Q8: The ratio of solubility of AgCl in 0.1 M KCl solution to the solubility of AgCl in water is:    (NEET 2024)
(Given: Solubility product of AgCl = 10⁻¹⁰)
(a) 10⁻⁴
(b) 10⁻⁶
(c) 10⁻⁹
(d) 10⁻⁵
Ans: (a)
To find the ratio of solubility of AgCl in 0.1 M KCl solution to its solubility in water, we will use the solubility product (Ksp) and the common ion effect.
Step 1: Solubility of AgCl in Water
The solubility product expression for AgCl is:AgCl ⇌ Ag⁺ + Cl⁻
The solubility product (Ksp) of AgCl is given as K_sp = 10⁻¹⁰. If the solubility of AgCl in water is S, the concentration of Ag⁺ and Cl⁻ will both be S in pure water. Hence, the expression for the solubility product becomes: K_sp = [Ag⁺][Cl⁻] = S × S = S²
Therefore : S² = 10⁻¹⁰So, S = 10⁻⁵ M.

Step 2: Solubility of AgCl in 0.1 M KCl Solution
Now, in the presence of 0.1 M KCl, the concentration of Cl⁻ ions will already be 0.1 M, and the solubility of AgCl will decrease due to the common ion effect. Let the new solubility be S'.
For the dissociation of AgCl:AgCl ⇌ Ag⁺ + Cl⁻
The solubility product expression becomes: K_sp = [Ag⁺][Cl⁻]
Since the concentration of Cl⁻ is now 0.1 M (from KCl), we have: K_sp = S' × 0.1
Substitute the value of K_sp = 10⁻¹⁰:10⁻¹⁰ = S' × 0.1
Solve for S':S' = 10⁻¹⁰ / 0.1 = 10⁻⁹ M

Step 3: Find the Ratio of Solubilities
The ratio of the solubility of AgCl in 0.1 M KCl solution to its solubility in water is:(S' / S) = (10⁻⁹ / 10⁻⁵) = 10⁻⁴
Thus, the correct answer is (a) 10⁻⁴.

2023

Q1: Amongst the given options, which of the following molecules/ions acts as a Lewis acid?     (NEET 2023)
(a) OH⁻
(b) NH₃
(c) H₂O
(d) BF₃
Ans: (d)

• Lewis acid is a substance that can accept an electron pair.
• OH⁻ (Hydroxide ion) is a Lewis base because it can donate an electron pair, not accept one.
• NH₃ (Ammonia) is also a Lewis base because the nitrogen atom in ammonia has a lone pair of electrons that it can donate.
• H₂O (Water) can act as both a Lewis acid and base, but it is more often considered a Lewis base because it can donate a lone pair of electrons.
• BF₃ (Boron trifluoride) is a Lewis acid. The boron atom in BF₃ has an incomplete octet and can accept an electron pair from a Lewis base.

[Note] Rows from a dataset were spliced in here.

-- ==== Sys2Proof/Machine/WatchdogOps.lean ====
section
/-! DEFINITION. The watchdog (R383–R385, R308). -/

namespace Sys2Proof.Machine
open Sys2Proof

/-- Unit code of the watchdog. -/
def wdUnit : U16 := unitCode 0x0C 0

/-- A period started: COUNT 0, CHECKED and the key sequence clear. -/
def startPeriod (s : State) (first : Bool) : State :=
  { s with wd := { running := true, first := first, length := s.reg 0x2600 (if first then 3 else 2) * 1000, count := 0, sub := 0,
                   key := none, checked := 0 } }

/-- A WD_CTRL write: every EN = 1 starts a first period. (DEDUCED, log entry 72). -/
def writeWdCtrl (s : State) (v : Nat) : State :=
  let s1 := s.setReg 0x2600 1 v
  if v.testBit 0 then startPeriod s1 true else { s1 with wd := { s1.wd with running := false, key := none } }

/-- A watchdog fault: reported, source WATCHDOG, both reset outputs pulsed, a first period begun. -/
def wdFault (s : State) (code : U16) (detail : Nat) : State :=
  startPeriod (pulseResets (report (pendSrc s 37) code wdUnit (BitVec.ofNat 16 detail))) true

/-- COUNT at which the window opens; a first period has no closed window. -/
def State.wdOpen (s : State) : Nat := if s.wd.first then 0 else s.wdOpens

/-- A service accepted. -/
def serviceWd (s : State) : State := startPeriod (s.inc 0x2600 0x0C) false

/-- The second key judged (Table 14-7). -/
def secondKey (s : State) (p : HostPath) : State :=
  let missing := s.reg 0x2600 6 % 256 - (s.reg 0x2600 6 % 256 &&& s.wd.checked.toNat)
  if s.wd.length ≤ s.wd.count then wdFault s 0x0901 s.wd.checked.toNat
  else if s.wd.key ≠ some p then wdFault s 0x0903 0x0100
  else if s.wd.count < s.wdOpen then wdFault s 0x0902 (s.wd.count / 1000)
  else if missing = 0 then serviceWd s
  else wdFault s 0x0903 missing

/-- A KEY write of a key; no effect while EN is 0. -/
def writeWdKey (s : State) (p : HostPath) (v : Nat) : State :=
  if s.wd.running then
    if v = 0x3CA5 then
      (if s.wd.count < s.wd.length then { s with wd := { s.wd with key := some p } } else s)
    else secondKey s p
  else s

/-- A CHECKIN write: each bit set already counts as a duplicate (R384). -/
def writeCheckin (s : State) (v : Nat) : State :=
  let dup := ones 8 (v &&& s.wd.checked.toNat)
  let s1 := if dup = 0 then s else s.bump 0x2600 0x0B top32 dup
  { s1 with wd := { s1.wd with checked := s1.wd.checked ||| BitVec.ofNat 8 v } }

/-- COUNT reaches TIMEOUT. -/
def doWdTimeout (s : State) : State :=
  if s.live = true ∧ s.wd.running = true ∧ s.wd.length ≤ s.wd.count then wdFault s 0x0901 s.wd.checked.toNat else s

/-! ## The commands -/

/-- WD_TIMEOUT (R385). COUNT reaches TIMEOUT without a service, so fault 0x0901 is raised and the watchdog restarts. -/
def execWdTimeout (s : State) : Out := done s (doWdTimeout s)

end Sys2Proof.Machine
end

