/-- Ports leave PRECHARGE, RAMP, PULL_IN and RELEASE as Tables 4-6 to 4-9 give. With the core clock running: the end of
PRECHARGE takes a LSW port to RAMP and a COIL port to PULL_IN, each with its gate on, and a BUCK, BOOST or BB4 port to
SWITCHING with its counter at its offset behind the rail's phase, and nothing else changes. A load switch fully enhanced is
ON with its gate on, the end of pull-in is HOLD, which makes a COIL rail of that one port power-good; no other port and no
other rail changes. COIL_T_REL elapsed in RELEASE sets COIL_REL_SLOW, leaves both gates low and ends RELEASE. No fan capture
in time makes FAN_RPM 0 and nothing else. (R93; R157; R116; R117; R118; R119; R121; R228; Table 4-6; Table 4-8; Table 4-9) -/
def Obligations.PortStatesMove : Prop :=
  ∀ (s : State) (n : Fin 32), s.live = true →
    (s.ports[n].state = .precharge → 1 ≤ s.pers n.1 → s.pers n.1 ≤ 5 → s.becomes (.prechargeDone n) (s.modPort n fun p =>
      if s.pers n.1 = 4 then { p with state := .ramp, gh := true, blanked := false, rampRef := s.vLast n }
      else if s.pers n.1 = 5 then { p with state := .pullIn, gh := true } else { p with state := .switching, count := s.startCount n })) ∧
    (s.ports[n].state = .ramp → s.after (.lswFullyEnhanced n) fun t => t.ports[n] = { s.ports[n] with state := .on, gh := true }
      ∧ (∀ m, m ≠ n → t.ports[m] = s.ports[m]) ∧ (∀ r, s.railOf n ≠ some r → t.rails[r] = s.rails[r])
      ∧ ({ s with ports := t.ports, rails := t.rails }).delivers t) ∧
    (s.ports[n].state = .pullIn → s.after (.coilPullDone n) fun t => t.ports[n] = { s.ports[n] with state := .hold, pulled := true }
      ∧ (∀ m, m ≠ n → t.ports[m] = s.ports[m]) ∧ (∀ r, s.railOf n ≠ some r → t.rails[r] = s.rails[r])
      ∧ (∀ r, s.railOf n = some r → s.phases r = [n] → s.pers n.1 = 5 → s.rails[r].state ≠ .fenced → t.rails[r].pg = true)
      ∧ ({ s with ports := t.ports, rails := t.rails }).delivers t) ∧
    (s.ports[n].state = .release → s.after (.coilReleaseTimeout n) fun t => (t.tripFlags n).testBit 10 = true
      ∧ t.ports[n].gh = false ∧ t.ports[n].gl = false ∧ t.ports[n].state ≠ .release) ∧
    (s.pers n.1 = 6 → s.becomes (.fanRpmTimeout n)
      ((s.setReg (portIdx n.1) 0x34 0).modPort n fun p => { p with tachAt := none }))

/-- A port fault sets its flag; all but a fan's leave both gates low. With the core clock running and a present port: the
interlock time-out of a switching port and a precharge time-out fence the port; on a port whose rail is neither FENCED nor
HELD a load switch's ramp time-out and overload and a coil's rise time-out and open hold set their flags and leave both
gates low; a fan stall and a fan open circuit set theirs. (R91; R93; R116; R117; R118; R119; R121; R302; Table 11-4) -/
def Obligations.PortFaultsShutGates : Prop :=
  ∀ (s : State) (n : Fin 32), s.live = true → n.1 < s.variant.ports →
    let shut := fun (flag : Nat) (t : State) => (t.tripFlags n).testBit flag = true ∧ t.ports[n].gh = false ∧ t.ports[n].gl = false
    let free := ∀ r, s.railOf n = some r → s.rails[r].state ≠ .fenced ∧ s.rails[r].state ≠ .held
    (s.isSwitching n = true → s.after (.gateInterlockTimeout n) fun t => shut 4 t ∧ t.ports[n].state = .fenced ∧ t.flt.ports.getLsbD n.1 = true) ∧
    (s.ports[n].state = .precharge → s.after (.prechargeTimeout n) fun t => shut 5 t ∧ t.ports[n].state = .fenced
      ∧ t.flt.ports.getLsbD n.1 = true) ∧
    (s.ports[n].state = .ramp → free → s.after (.lswRampTimeout n) (shut 7)) ∧
    (s.ports[n].state = .on → s.act (portIdx n.1) 0x23 ≠ 0 → free → s.after (.lswOverload n) (shut 6)) ∧
    (s.ports[n].state = .pullIn → s.ports[n].pulled = false → free → s.after (.coilRiseTimeout n) (shut 8)) ∧
    (s.ports[n].state = .hold → free → s.after (.coilHoldOpen n) (shut 8)) ∧
    (s.fanDriven n = true → (s.act (portIdx n.1) 0x31 ≠ 0xFF → s.after (.fanStall n) fun t => (t.tripFlags n).testBit 11 = true) ∧
      s.after (.fanOpen n) fun t => (t.tripFlags n).testBit 12 = true)
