@[simp] theorem State.modDie_thm_die_self (s : State) (n : Fin 4) (f : DieSensor → DieSensor) : (s.modDie n f).thm.die[n] = f s.thm.die[n] := by
  simp [State.modDie]

theorem State.modDie_thm_die_ne (s : State) {n m : Fin 4} (f : DieSensor → DieSensor) (h : m ≠ n) : (s.modDie n f).thm.die[m] = s.thm.die[m] := by
  have : n.1 ≠ m.1 := fun e => h (Fin.ext e.symm)
  simp [State.modDie, this]

end Sys2Proof.Machine
end

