/-! ## What delivery may add -/

/-- `t` is `s` with at most what delivery adds: counts, tallies, EMCY messages, pending bits. -/
structure Adds (s t : State) : Prop where
  variant : t.variant = s.variant
  ready : t.ready = s.ready
  regs : s.regsBut t countsKey
  user : s.userBut t fun _ => false
  links : ∀ i : Fin 2, t.can.links[i] = { s.can.links[i] with emcy := t.can.links[i].emcy }
  pend : t.irq.pend &&& s.irq.pend = s.irq.pend
  wf : Memory.wf s.ks.sram.user = true → Memory.wf t.ks.sram.user = true

theorem Adds.refl (s : State) : Adds s s := ⟨rfl, rfl, rfl, rfl, fun _ => rfl, BitVec.and_self, id⟩

theorem Adds.reg {s t : State} (h : Adds s t) {idx sub : Nat} (hk : countsKey (key idx sub) = false) :
    t.reg idx sub = s.reg idx sub := State.regsBut_reg h.variant h.regs hk

theorem countsKey_keep {sub : Nat} (h : sub < 256) : countsKey (key 0x2B00 sub) = false := by
  unfold countsKey
  simp only [decide_eq_false_iff_not]
  unfold key
  omega

theorem countsKey_ctrl {sub : Nat} (h : sub < 256) : countsKey (key 0x2A00 sub) = false := by
  unfold countsKey
  simp only [decide_eq_false_iff_not]
  unfold key
  omega

theorem Adds.tallied {s t : State} (h : Adds s t) (a : Nat) : t.tallied a = s.tallied a := by
  rw [Bool.eq_iff_iff]
  simp only [State.tallied, List.any_eq_true, List.mem_range]
  refine exists_congr fun i => and_congr_right fun hi => ?_
  rw [h.reg (countsKey_keep (by omega))]

theorem Adds.trans {s t u : State} (h : Adds s t) (k : Adds t u) : Adds s u where
  variant := k.variant.trans h.variant
  ready := k.ready.trans h.ready
  regs := Eq.trans k.regs h.regs
  user := by
    have e := k.user
    simp only [State.userBut, h.tallied] at e
    exact Eq.trans e h.user
  links i := by rw [k.links i, h.links i]
  pend := by rw [← h.pend, ← BitVec.and_assoc, k.pend]
  wf := k.wf ∘ h.wf

theorem Adds.foldl {α : Type} {f : State → α → State} (h : ∀ s a, Adds s (f s a)) (l : List α) : ∀ s, Adds s (l.foldl f s) := by
  induction l with
  | nil => exact Adds.refl
  | cons a t ih => exact fun s => (h s a).trans (ih _)

/-- A count of delivery raised. -/
theorem Adds.inc (s : State) {idx sub : Nat} (h : countsKey (key idx sub) = true) : Adds s (s.inc idx sub) where
  variant := rfl
  ready := rfl
  regs := State.filter_setReg s idx sub _ (fun k => !countsKey k) (by simp [h])
  user := rfl
  links _ := rfl
  pend := BitVec.and_self
  wf := id

theorem tally1_adds (code i : Nat) (hi : i < 8) (s : State) : Adds s (tally1 s code i) := by
  unfold tally1
  split
  · refine ⟨rfl, rfl, rfl, ?_, fun _ => rfl, BitVec.and_self, fun h => memWriteN_wf _ h _⟩
    refine filter_memWriteN _ (fun a => !(s.tallied a || false)) _ _ fun c h1 h2 => ?_
    simp only [Bool.or_false, Bool.not_eq_false', State.tallied, List.any_eq_true, List.mem_range]
    exact ⟨i, hi, by simp [leBytes] at h2; simp; omega⟩
  · exact Adds.refl s

theorem tally_adds (s : State) (code : Nat) : Adds s (tally s code) := by
  have : ∀ (l : List Nat), (∀ i ∈ l, i < 8) → ∀ s, Adds s (l.foldl (fun s i => tally1 s code i) s) := by
    intro l
    induction l with
    | nil => exact fun _ => Adds.refl
    | cons a t ih => exact fun h s => (tally1_adds code a (h a (by simp)) s).trans (ih (fun i hi => h i (by simp [hi])) _)
  exact this _ (fun i hi => List.mem_range.mp hi) s

theorem tally_irq (s : State) (code : Nat) : (tally s code).irq = s.irq := by
  have h1 : ∀ (t : State) i, (tally1 t code i).irq = t.irq := by intro t i; unfold tally1; split <;> rfl
  have : ∀ (l : List Nat) t, (l.foldl (fun s i => tally1 s code i) t).irq = t.irq := by
    intro l
    induction l with
    | nil => exact fun _ => rfl
    | cons a t ih => exact fun u => (ih _).trans (h1 u a)
  exact this _ s

/-- A change of the controller's own registers that clears no pending bit. -/
theorem Adds.irq (s : State) (q : Irq) (h : q.pend &&& s.irq.pend = s.irq.pend) : Adds s { s with irq := q } :=
  ⟨rfl, rfl, rfl, rfl, fun _ => rfl, h, id⟩

theorem pendSrc_adds (s : State) (n : Nat) : Adds s (pendSrc s n) := by
  unfold pendSrc
  split
  · refine (Adds.irq s _ ?_).trans (tally_adds _ n)
    simp only [setBit]
    ext i hi
    simp only [BitVec.getElem_and, BitVec.getElem_or]
    cases s.irq.pend[i] <;> simp
  · exact Adds.refl s

theorem pendLevels_adds (s : State) : Adds s (pendLevels s) :=
  Adds.foldl (fun t n => by
    show Adds t (if _ then t else pendSrc t n)
    split
    · exact Adds.refl t
    · exact pendSrc_adds t n) _ s

theorem pendEdges_adds (old s : State) : Adds s (pendEdges old s) := by
  have h1 : Adds s (if s.milkStat = old.milkStat then s else pendSrc s 31) := by
    split
    · exact Adds.refl s
    · exact pendSrc_adds s 31
  have h2 : ∀ t : State, Adds t (if t.engStates = old.engStates then t else pendSrc t 32) := fun t => by
    split
    · exact Adds.refl t
    · exact pendSrc_adds t 32
  have h3 : ∀ t : State, Adds t (if t.linkStat .a = old.linkStat .a ∧ t.linkStat .b = old.linkStat .b then t else pendSrc t 34) :=
    fun t => by
      split
      · exact Adds.refl t
      · exact pendSrc_adds t 34
  exact (h1.trans (h2 _)).trans (h3 _)

theorem queueEmcy1_adds (s : State) (l : Link) (msg : List Byte) : Adds s (queueEmcy1 s l msg) := by
  unfold queueEmcy1
  split
  · split
    · refine ⟨rfl, rfl, rfl, rfl, fun i => ?_, BitVec.and_self, id⟩
      by_cases h : i = linkIx l
      · subst h; rw [State.modLink_can_links_self]
      · rw [State.modLink_can_links_ne s _ h]
    · exact Adds.inc s (by decide)
  · exact Adds.refl s

theorem queueEmcy1_irq (s : State) (l : Link) (msg : List Byte) : (queueEmcy1 s l msg).irq = s.irq := by
  unfold queueEmcy1; split
  · split <;> rfl
  · rfl

theorem notifyA_adds (s : State) (n : Fin 64) : Adds s (notifyA s n) := by
  unfold notifyA
  split
  · exact (queueEmcy1_adds s .a _).trans (queueEmcy1_adds _ .b _)
  · exact Adds.refl s

theorem notifyA_irq (s : State) (n : Fin 64) : (notifyA s n).irq = s.irq := by
  unfold notifyA
  split
  · simp [queueEmcy, queueEmcy1_irq]
  · rfl

theorem countsKey_src (n : Fin 64) : countsKey (key (0x2A40 + n.1) 5) = true := by
  have := n.2
  unfold countsKey
  simp only [decide_eq_true_eq]
  unfold key
  omega

theorem deliverA_adds (s : State) : Adds s (deliverA s) := by
  unfold deliverA
  split
  · exact Adds.irq s _ BitVec.and_self
  · split
    · exact Adds.refl s
    · rename_i n _ _
      exact ((Adds.irq s { s.irq with activeA := some n } BitVec.and_self).trans (Adds.inc _ (countsKey_src _))).trans
        (notifyA_adds _ _)

theorem deliverB_adds (s : State) : Adds s (deliverB s) := by
  unfold deliverB
  split
  · exact Adds.irq s _ BitVec.and_self
  · split
    · exact Adds.refl s
    · rename_i n _ _
      exact (Adds.irq s { s.irq with activeB := some n } BitVec.and_self).trans (Adds.inc _ (countsKey_src _))

theorem dropServed_adds (s : State) : Adds s (dropServed s) := by
  have h1 : Adds s (if s.served s.irq.activeA = true then deliverA s else s) := by
    split
    · exact deliverA_adds s
    · exact Adds.refl s
  have h2 : ∀ t : State, Adds t (if t.served t.irq.activeB = true then deliverB t else t) := fun t => by
    split
    · exact deliverB_adds t
    · exact Adds.refl t
  exact h1.trans (h2 _)

theorem settleAux_adds (old s : State) : Adds s (settleAux old s) := by
  unfold settleAux
  split
  · exact (((((pendEdges_adds old s).trans (dropServed_adds _)).trans (pendLevels_adds _)).trans (deliverA_adds _)).trans
      (deliverB_adds _)).trans (Adds.irq _ _ BitVec.and_self)
  · exact Adds.refl s

/-! ## The end of a command -/

/-- What `settle` does, whatever the command did before: it delivers. -/
theorem settle_delivers (old s : State) : s.delivers (settle old s) := by
  have h := settleAux_adds old s
  exact ⟨rfl, h.regs, h.user, h.links, h.pend⟩

/-- A register that delivery does not count in reads after a command's end as its effect left it. -/
theorem settle_reg (old s : State) {idx sub : Nat} (h : countsKey (key idx sub) = false) :
    (settle old s).reg idx sub = s.reg idx sub := by
  have e := (settleAux_adds old s).reg h
  simp only [State.reg, (settleAux_adds old s).variant] at e ⊢
  exact e

theorem settle_irq (old s : State) : (settle old s).irq = (settleAux old s).irq := rfl

@[simp] theorem settle_variant (old s : State) : (settle old s).variant = s.variant := rfl
@[simp] theorem settle_pwr (old s : State) : (settle old s).pwr = s.pwr := rfl
@[simp] theorem settle_md (old s : State) : (settle old s).md = s.md := rfl
@[simp] theorem settle_latch (old s : State) : (settle old s).latch = s.latch := rfl
@[simp] theorem settle_pins (old s : State) : (settle old s).pins = s.pins := rfl
@[simp] theorem settle_shadow (old s : State) : (settle old s).shadow = s.shadow := rfl
@[simp] theorem settle_active (old s : State) : (settle old s).active = s.active := rfl
@[simp] theorem settle_ports (old s : State) : (settle old s).ports = s.ports := rfl
@[simp] theorem settle_rails (old s : State) : (settle old s).rails = s.rails := rfl
@[simp] theorem settle_engines (old s : State) : (settle old s).engines = s.engines := rfl
@[simp] theorem settle_sc (old s : State) : (settle old s).sc = s.sc := rfl
@[simp] theorem settle_vc (old s : State) : (settle old s).vc = s.vc := rfl
@[simp] theorem settle_milk (old s : State) : (settle old s).milk = s.milk := rfl
@[simp] theorem settle_ledger (old s : State) : (settle old s).ledger = s.ledger := rfl
@[simp] theorem settle_sqe (old s : State) : (settle old s).sqe = s.sqe := rfl
@[simp] theorem settle_chg (old s : State) : (settle old s).chg = s.chg := rfl
@[simp] theorem settle_thm (old s : State) : (settle old s).thm = s.thm := rfl
@[simp] theorem settle_flt (old s : State) : (settle old s).flt = s.flt := rfl
@[simp] theorem settle_aon (old s : State) : (settle old s).aon = s.aon := rfl
@[simp] theorem settle_seq (old s : State) : (settle old s).seq = s.seq := rfl
@[simp] theorem settle_cmt (old s : State) : (settle old s).cmt = s.cmt := rfl
@[simp] theorem settle_paths (old s : State) : (settle old s).paths = s.paths := rfl
@[simp] theorem settle_tw (old s : State) : (settle old s).tw = s.tw := rfl
@[simp] theorem settle_tb (old s : State) : (settle old s).tb = s.tb := rfl
@[simp] theorem settle_wd (old s : State) : (settle old s).wd = s.wd := rfl
@[simp] theorem settle_adc (old s : State) : (settle old s).adc = s.adc := rfl
@[simp] theorem settle_herd (old s : State) : (settle old s).herd = s.herd := rfl
@[simp] theorem settle_sent (old s : State) : (settle old s).sent = s.sent := rfl
@[simp] theorem settle_freeCtr (old s : State) : (settle old s).freeCtr = s.freeCtr := rfl
@[simp] theorem settle_pending (old s : State) : (settle old s).pending = s.pending := rfl
@[simp] theorem settle_act (old s : State) (idx sub : Nat) : (settle old s).act idx sub = s.act idx sub := rfl
@[simp] theorem settle_shad (old s : State) (idx sub : Nat) : (settle old s).shad idx sub = s.shad idx sub := rfl
@[simp] theorem settle_ready (old s : State) : (settle old s).ready = s.ready := rfl
@[simp] theorem settle_log (old s : State) : (settle old s).log = s.log := rfl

Hence, BF₃ is the Lewis acid among the given options.

Q2: The equilibrium concentration of the species in the reaction:           [NEET 2023]
A + B ⇌ C + D are 2, 3, 10, and 6 mol L⁻¹, respectively, at 300 K. Calculate ΔG⁰ for the reaction. (Given: R = 2 cal/mol K)
(a) –13.73 cal
(b) 1372.60 cal
(c) –137.26 cal
(d) –1381.80 cal
Ans: (d)
To calculate the standard Gibbs free energy change (ΔG⁰) for the reaction, we can use the following equation:
ΔG⁰ = ΔG⁰° + RT ln(Q)
Where:

• ΔG° is the standard Gibbs free energy change (which we are calculating),
• R is the gas constant (2 cal/mol·K),
• T is the temperature in Kelvin (300 K),
• Q is the reaction quotient.

The reaction is:
A + B ⇌ C + D
Step 1: Write the reaction quotient (Q).
The reaction quotient Q is given by:
Q = [C][D] / [A][B]
From the given equilibrium concentrations:

• [A] = 2 mol/L,
• [B] = 3 mol/L,
• [C] = 10 mol/L,
• [D] = 6 mol/L.

Substitute these values into the equation for Q:
Q = (10 × 6) / (2 × 3) = 60 / 6 = 10.

Step 2: Use the equation for ΔG⁰.
The formula for the standard Gibbs free energy change at equilibrium is:
ΔG⁰ = ΔG⁰ + RT ln(Q)
At equilibrium, ΔG⁰ = 0, and therefore:
0 = ΔG⁰ + RT ln(Q)
Rearranging:
ΔG⁰ = -RT ln(Q)
Substitute the values:

• R = 2 cal/mol·K,
• T = 300 K,
• Q = 10.

ΔG° = - (2 cal/mol·K × 300 K) × ln(10)
We know ln(10) ≈ 2.3026.
ΔG⁰ = - (600) × 2.3026
ΔG⁰ ≈ -1381.56 cal

Step 3: Round to the nearest value.
The calculated value of ΔG° is approximately -1381.80 cal.
Thus, the correct answer is (d) -1381.80 cal.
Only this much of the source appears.